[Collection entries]
^^^^^^^^^^^^^^^^

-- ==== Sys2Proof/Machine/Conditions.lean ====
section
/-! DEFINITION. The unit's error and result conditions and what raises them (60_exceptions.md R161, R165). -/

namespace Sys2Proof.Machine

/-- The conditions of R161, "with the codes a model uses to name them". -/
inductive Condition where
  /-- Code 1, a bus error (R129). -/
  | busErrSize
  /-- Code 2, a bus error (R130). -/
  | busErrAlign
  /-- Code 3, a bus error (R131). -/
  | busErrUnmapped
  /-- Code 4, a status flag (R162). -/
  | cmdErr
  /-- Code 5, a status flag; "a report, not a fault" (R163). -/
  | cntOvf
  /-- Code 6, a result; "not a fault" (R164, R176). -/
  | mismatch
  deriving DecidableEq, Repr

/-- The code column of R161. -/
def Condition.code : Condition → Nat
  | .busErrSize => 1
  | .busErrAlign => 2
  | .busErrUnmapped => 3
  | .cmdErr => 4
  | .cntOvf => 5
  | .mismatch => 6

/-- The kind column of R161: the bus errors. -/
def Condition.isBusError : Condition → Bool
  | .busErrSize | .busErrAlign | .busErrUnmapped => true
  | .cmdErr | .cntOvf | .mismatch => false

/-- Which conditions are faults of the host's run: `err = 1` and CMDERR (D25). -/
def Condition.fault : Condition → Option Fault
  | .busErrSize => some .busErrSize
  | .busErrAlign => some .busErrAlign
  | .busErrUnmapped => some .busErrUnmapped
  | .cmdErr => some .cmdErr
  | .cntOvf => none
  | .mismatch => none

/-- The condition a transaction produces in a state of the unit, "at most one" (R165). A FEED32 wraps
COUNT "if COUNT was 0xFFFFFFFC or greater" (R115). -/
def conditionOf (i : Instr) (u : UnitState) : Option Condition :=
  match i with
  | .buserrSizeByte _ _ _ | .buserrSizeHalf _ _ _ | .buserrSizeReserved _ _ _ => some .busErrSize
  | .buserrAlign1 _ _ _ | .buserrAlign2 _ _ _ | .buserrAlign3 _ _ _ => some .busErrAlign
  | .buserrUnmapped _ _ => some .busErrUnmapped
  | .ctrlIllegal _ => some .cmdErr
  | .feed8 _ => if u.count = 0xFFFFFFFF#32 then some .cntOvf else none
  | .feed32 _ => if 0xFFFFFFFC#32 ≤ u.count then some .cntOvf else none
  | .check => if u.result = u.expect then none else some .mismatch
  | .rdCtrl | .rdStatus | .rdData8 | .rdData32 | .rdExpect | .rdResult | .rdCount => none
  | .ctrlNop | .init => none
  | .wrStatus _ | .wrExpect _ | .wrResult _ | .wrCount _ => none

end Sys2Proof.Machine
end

^^^^^^^^^^^^^^^^

• [PROBLEM]:
Only the number should be given: the count of lines in the entries that contain the string "Option".

• [YOUR SOLUTION]:
2